→ **Task**:
List all lines of the data that include the string "without".
BEGIN Data for review
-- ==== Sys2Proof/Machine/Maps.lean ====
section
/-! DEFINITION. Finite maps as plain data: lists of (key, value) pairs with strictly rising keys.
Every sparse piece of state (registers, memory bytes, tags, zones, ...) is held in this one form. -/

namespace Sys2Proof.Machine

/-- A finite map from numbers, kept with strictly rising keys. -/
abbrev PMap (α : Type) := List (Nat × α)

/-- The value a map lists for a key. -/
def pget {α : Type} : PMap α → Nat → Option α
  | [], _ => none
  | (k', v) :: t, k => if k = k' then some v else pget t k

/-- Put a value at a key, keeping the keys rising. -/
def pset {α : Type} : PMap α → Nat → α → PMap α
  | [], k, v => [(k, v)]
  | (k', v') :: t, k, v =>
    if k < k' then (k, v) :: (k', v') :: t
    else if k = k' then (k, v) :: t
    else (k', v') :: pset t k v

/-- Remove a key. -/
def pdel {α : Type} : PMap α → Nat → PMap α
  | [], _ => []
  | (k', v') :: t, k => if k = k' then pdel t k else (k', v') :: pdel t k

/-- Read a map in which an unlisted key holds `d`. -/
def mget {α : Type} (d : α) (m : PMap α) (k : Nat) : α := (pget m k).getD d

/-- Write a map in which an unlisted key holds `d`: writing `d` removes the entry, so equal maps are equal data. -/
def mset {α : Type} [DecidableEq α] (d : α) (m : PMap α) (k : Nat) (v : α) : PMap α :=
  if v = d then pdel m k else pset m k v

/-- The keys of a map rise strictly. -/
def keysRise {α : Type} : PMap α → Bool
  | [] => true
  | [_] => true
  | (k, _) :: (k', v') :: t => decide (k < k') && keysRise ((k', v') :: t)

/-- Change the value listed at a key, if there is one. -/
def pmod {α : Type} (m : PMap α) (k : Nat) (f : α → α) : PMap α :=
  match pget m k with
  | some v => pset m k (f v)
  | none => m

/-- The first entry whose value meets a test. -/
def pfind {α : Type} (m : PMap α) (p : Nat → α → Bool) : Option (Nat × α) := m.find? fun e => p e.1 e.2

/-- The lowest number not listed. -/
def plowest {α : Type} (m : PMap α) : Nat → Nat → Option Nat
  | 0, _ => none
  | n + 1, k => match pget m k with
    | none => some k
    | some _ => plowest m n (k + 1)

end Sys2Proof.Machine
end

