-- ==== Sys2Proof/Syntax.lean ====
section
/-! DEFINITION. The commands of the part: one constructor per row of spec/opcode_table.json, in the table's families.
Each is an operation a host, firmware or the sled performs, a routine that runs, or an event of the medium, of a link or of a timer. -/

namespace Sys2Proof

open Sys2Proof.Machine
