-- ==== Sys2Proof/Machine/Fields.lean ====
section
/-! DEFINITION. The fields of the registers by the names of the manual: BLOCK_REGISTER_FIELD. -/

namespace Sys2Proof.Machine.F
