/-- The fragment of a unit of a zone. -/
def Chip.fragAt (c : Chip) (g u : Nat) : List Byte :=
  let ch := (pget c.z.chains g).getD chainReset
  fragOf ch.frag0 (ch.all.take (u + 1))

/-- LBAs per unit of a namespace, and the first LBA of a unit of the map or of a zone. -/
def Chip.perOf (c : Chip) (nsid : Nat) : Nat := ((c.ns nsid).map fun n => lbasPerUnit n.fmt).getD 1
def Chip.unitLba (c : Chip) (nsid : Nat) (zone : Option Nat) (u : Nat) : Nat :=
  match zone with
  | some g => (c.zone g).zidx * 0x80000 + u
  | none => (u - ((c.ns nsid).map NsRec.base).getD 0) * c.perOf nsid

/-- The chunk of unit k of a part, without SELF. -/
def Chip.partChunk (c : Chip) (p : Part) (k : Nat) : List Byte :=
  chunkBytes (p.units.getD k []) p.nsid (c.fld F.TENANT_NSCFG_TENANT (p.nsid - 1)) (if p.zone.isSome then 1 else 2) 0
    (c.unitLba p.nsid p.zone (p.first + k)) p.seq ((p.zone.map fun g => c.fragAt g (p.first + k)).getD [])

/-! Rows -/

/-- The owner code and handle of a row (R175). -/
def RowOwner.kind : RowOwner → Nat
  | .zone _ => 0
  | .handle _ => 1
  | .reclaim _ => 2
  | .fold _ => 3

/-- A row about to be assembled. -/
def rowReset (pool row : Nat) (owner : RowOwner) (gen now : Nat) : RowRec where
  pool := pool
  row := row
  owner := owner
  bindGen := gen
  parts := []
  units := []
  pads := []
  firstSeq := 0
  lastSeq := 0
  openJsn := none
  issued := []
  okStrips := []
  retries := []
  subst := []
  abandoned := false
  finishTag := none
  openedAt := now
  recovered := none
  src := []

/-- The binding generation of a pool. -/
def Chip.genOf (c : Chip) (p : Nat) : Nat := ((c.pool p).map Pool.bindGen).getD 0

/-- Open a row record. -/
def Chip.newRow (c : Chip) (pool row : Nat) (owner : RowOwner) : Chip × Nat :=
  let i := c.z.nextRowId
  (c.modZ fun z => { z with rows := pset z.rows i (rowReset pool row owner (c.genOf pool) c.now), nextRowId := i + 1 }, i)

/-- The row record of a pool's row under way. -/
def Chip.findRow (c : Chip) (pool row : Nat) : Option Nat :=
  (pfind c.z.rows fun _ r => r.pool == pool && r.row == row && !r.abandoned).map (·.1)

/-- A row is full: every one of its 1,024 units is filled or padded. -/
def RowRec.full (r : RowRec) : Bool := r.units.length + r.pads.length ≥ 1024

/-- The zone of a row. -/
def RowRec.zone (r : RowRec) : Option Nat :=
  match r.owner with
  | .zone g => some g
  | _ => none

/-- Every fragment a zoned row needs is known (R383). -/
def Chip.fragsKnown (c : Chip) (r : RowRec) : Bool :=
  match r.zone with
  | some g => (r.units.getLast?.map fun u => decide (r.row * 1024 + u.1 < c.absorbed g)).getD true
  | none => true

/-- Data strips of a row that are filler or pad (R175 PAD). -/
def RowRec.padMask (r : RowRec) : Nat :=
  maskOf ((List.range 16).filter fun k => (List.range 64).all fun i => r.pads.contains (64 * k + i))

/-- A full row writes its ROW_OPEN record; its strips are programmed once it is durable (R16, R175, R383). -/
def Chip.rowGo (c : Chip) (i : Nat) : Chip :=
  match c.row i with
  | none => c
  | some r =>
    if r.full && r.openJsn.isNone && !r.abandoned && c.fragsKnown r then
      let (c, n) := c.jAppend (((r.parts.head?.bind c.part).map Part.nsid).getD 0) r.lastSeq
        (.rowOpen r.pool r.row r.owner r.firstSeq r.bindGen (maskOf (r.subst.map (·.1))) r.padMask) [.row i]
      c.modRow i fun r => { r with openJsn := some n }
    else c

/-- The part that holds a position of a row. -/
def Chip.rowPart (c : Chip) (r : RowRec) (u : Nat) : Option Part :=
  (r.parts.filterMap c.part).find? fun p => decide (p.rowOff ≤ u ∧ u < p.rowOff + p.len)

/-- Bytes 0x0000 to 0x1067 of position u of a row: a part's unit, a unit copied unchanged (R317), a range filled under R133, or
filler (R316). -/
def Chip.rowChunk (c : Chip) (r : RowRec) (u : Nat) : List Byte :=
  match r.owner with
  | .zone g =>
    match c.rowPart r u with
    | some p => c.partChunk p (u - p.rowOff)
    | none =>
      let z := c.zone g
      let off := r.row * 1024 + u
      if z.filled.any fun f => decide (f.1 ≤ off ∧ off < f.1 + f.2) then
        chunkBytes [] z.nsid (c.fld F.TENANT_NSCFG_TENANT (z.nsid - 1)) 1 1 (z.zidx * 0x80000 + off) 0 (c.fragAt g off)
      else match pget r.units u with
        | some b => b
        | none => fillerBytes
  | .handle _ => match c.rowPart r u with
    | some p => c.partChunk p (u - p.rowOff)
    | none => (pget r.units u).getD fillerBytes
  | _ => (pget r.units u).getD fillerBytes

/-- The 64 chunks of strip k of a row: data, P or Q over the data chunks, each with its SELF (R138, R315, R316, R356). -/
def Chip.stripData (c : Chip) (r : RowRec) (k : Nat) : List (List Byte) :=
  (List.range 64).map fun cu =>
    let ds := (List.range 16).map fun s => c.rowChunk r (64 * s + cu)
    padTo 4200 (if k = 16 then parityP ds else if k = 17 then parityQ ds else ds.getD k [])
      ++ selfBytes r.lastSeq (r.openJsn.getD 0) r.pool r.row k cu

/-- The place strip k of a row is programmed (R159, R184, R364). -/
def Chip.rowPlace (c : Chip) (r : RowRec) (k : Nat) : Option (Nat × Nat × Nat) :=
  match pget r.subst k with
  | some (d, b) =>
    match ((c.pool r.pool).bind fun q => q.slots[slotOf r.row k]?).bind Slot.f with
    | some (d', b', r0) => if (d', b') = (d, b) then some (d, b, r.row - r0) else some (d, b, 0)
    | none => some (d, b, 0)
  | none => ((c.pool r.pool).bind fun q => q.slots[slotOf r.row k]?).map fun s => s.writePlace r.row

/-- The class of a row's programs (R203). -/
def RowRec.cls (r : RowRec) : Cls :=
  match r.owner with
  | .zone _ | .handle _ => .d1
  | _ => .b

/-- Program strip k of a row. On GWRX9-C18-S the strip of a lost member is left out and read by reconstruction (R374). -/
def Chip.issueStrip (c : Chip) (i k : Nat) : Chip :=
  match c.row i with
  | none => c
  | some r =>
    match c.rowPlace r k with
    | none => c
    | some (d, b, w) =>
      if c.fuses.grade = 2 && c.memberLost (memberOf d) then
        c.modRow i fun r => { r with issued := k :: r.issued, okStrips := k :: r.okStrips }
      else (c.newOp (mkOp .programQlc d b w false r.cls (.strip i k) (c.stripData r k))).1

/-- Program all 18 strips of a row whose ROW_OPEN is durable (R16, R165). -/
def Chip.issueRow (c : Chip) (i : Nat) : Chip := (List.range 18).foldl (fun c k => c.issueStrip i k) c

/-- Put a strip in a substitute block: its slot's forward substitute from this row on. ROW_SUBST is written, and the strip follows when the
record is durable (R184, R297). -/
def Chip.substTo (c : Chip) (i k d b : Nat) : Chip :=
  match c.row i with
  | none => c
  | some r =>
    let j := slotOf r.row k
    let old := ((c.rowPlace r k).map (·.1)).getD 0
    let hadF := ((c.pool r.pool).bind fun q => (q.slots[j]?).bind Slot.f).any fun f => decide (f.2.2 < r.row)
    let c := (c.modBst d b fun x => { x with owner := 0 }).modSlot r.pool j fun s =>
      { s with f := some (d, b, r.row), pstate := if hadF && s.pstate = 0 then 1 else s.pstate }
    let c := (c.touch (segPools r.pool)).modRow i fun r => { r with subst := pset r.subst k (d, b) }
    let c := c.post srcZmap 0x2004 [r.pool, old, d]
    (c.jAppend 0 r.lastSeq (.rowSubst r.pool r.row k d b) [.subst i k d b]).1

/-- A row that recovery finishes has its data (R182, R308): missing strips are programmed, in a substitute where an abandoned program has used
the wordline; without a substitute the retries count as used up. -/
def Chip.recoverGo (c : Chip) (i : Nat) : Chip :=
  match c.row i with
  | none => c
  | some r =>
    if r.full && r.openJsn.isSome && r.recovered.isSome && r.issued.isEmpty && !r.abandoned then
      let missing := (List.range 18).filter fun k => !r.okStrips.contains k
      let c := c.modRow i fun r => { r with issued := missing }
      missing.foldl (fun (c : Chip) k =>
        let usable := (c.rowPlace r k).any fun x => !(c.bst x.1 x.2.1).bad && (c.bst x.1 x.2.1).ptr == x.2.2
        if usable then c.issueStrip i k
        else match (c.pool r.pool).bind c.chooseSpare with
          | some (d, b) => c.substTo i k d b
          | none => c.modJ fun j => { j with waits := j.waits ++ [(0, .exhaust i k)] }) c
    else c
END Data for review
→ **Answer below**:
/-- The chunk of unit k of a part, without SELF. -/
the wordline; without a substitute the retries count as used up. -/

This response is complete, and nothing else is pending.